%%

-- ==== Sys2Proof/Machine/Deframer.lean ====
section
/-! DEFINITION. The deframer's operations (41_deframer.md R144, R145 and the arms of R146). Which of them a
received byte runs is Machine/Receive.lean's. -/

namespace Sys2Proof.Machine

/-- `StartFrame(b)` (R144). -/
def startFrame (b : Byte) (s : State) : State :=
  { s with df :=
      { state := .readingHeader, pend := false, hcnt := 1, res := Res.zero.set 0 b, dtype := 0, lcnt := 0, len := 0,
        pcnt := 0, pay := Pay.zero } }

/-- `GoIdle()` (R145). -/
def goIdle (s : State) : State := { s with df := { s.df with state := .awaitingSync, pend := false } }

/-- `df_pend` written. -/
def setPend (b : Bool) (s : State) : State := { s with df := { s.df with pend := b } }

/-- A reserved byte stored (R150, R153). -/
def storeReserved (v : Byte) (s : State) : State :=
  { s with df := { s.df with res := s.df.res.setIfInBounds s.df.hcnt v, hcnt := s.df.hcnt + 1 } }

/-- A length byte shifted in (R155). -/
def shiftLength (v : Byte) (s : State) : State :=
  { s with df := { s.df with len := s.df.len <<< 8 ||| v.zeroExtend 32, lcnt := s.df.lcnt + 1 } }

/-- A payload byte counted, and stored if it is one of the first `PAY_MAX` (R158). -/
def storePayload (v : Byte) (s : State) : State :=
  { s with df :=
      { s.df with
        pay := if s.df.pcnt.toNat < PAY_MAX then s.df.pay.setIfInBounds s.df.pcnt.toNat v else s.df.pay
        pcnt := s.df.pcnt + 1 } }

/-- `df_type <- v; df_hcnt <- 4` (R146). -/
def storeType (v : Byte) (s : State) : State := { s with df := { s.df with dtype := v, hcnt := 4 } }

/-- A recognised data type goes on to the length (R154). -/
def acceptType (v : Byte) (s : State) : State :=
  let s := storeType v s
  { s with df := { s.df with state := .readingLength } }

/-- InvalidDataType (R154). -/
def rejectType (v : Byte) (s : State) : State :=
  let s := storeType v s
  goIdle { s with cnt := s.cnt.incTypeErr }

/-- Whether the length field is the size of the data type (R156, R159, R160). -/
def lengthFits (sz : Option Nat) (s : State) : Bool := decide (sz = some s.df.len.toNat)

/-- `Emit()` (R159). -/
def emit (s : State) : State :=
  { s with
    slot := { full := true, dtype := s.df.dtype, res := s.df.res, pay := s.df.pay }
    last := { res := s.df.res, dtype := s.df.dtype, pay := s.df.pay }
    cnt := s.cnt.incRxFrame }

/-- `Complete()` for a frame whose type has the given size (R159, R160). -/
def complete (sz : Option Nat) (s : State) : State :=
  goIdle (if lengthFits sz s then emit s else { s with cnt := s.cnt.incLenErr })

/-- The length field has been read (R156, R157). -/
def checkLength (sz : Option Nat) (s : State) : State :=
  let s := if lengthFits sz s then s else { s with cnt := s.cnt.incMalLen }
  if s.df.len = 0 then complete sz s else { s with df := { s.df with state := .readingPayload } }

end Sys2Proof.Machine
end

%%
%%

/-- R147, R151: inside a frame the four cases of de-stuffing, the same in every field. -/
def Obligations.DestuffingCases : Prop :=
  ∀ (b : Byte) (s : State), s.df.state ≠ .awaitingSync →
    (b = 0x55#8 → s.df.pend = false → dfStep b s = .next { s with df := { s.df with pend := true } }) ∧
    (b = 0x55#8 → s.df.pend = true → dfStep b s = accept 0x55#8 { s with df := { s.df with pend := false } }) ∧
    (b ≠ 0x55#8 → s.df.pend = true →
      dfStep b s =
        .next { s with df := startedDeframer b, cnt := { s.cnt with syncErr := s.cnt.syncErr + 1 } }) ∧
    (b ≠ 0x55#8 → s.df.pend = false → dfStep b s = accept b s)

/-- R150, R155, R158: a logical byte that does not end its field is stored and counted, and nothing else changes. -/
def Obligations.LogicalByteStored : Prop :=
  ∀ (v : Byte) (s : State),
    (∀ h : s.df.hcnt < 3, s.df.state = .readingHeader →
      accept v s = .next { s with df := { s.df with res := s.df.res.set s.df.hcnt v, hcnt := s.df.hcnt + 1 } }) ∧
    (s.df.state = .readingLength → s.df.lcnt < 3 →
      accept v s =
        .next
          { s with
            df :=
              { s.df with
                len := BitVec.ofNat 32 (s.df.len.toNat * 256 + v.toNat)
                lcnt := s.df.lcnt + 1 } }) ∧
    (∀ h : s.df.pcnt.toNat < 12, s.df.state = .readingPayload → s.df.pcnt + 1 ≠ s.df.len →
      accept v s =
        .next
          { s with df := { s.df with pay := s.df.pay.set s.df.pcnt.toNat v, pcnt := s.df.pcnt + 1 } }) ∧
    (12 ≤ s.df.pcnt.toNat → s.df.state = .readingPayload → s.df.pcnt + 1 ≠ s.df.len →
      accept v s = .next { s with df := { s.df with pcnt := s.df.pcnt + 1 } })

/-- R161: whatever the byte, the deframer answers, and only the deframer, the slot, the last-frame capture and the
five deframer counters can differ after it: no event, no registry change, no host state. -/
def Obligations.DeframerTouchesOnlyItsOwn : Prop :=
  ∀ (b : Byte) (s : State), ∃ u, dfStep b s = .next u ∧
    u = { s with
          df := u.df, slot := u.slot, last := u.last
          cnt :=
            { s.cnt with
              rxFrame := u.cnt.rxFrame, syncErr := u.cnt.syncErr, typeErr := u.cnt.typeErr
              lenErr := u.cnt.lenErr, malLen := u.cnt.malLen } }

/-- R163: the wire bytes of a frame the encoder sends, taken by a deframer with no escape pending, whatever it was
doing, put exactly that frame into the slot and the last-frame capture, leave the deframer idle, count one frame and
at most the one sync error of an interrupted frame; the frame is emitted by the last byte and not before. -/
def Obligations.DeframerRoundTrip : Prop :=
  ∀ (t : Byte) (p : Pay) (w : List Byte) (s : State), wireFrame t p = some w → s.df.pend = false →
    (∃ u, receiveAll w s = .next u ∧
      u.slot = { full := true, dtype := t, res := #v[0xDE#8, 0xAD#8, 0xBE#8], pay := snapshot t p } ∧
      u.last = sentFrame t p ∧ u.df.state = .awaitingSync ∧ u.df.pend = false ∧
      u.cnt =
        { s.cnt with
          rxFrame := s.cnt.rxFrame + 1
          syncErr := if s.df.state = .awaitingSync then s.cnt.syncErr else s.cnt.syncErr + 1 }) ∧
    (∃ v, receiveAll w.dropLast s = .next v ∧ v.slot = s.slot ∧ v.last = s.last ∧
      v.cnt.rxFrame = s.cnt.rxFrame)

%%
%%

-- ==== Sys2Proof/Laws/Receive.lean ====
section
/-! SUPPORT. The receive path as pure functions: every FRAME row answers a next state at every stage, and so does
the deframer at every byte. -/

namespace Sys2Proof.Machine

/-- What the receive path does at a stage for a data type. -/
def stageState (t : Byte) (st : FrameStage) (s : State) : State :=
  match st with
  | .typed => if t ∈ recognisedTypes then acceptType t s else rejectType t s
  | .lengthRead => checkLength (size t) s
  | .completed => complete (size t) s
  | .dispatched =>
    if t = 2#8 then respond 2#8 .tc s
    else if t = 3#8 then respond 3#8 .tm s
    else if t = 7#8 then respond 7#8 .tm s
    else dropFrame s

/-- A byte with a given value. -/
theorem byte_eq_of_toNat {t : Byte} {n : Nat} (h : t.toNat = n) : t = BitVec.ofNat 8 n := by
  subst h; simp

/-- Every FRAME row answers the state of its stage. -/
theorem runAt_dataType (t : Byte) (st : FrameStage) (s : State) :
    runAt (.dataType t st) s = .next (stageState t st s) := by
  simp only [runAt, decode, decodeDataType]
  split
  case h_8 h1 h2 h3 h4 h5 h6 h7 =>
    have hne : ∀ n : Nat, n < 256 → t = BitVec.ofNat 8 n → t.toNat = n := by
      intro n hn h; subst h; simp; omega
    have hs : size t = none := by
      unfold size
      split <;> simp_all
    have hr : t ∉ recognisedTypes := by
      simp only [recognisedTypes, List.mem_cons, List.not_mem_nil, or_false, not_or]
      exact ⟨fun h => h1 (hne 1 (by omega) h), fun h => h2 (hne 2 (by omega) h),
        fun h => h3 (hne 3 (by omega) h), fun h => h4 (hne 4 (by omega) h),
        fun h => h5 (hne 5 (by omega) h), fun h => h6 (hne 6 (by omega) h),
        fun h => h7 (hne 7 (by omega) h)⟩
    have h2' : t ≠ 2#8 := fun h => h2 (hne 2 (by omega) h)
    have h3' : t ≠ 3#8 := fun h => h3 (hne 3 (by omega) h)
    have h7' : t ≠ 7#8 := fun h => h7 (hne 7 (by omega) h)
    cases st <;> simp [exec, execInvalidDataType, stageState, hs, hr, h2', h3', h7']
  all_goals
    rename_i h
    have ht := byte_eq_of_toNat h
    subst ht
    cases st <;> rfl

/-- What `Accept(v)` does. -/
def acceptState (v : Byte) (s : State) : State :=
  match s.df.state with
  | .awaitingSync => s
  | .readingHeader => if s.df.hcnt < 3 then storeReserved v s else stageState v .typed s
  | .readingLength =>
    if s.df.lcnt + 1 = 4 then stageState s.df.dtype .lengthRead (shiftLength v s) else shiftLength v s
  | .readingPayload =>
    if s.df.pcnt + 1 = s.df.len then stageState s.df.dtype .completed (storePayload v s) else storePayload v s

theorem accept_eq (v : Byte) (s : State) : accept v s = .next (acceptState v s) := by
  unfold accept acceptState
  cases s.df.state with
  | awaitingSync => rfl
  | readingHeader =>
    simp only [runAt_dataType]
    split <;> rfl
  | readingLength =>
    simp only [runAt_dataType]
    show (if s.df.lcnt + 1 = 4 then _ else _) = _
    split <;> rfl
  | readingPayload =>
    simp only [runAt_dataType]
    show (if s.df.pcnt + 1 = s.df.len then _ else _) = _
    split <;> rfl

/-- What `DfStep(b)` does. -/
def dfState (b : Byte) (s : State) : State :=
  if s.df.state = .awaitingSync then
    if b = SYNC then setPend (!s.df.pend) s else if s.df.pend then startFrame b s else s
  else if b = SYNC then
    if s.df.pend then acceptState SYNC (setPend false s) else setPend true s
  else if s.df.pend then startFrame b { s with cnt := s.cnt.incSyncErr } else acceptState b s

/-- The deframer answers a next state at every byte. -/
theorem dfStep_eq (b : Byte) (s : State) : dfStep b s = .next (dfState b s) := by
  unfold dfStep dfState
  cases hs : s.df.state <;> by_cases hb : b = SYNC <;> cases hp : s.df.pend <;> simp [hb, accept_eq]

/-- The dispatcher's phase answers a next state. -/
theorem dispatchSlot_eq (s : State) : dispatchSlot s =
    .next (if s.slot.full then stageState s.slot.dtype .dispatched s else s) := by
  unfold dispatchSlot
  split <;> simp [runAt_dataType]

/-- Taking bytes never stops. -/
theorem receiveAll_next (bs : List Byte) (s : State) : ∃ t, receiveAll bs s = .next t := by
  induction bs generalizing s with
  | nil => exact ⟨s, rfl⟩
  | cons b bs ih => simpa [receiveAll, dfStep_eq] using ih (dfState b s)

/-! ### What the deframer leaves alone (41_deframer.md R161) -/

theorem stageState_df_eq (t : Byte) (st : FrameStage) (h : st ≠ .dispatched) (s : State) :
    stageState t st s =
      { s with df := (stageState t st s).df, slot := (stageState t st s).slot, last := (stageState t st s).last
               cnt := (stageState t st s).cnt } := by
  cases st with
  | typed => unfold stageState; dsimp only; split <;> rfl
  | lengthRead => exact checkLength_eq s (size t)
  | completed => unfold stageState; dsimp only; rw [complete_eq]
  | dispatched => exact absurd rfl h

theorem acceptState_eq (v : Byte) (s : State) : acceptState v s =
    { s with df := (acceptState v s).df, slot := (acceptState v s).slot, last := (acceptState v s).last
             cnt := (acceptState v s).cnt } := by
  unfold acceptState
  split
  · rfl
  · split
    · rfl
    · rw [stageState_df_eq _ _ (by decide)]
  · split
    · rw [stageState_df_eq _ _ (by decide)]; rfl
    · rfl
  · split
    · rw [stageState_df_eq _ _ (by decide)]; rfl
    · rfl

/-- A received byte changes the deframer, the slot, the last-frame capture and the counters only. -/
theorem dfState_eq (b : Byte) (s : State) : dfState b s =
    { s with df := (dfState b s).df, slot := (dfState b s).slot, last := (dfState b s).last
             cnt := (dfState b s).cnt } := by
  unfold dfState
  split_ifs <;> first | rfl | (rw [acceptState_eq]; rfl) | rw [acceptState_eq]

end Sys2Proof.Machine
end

%%

#### [Assigned task]
Count the lines above that contain "does", and give only the number.

#### [The completed task]
5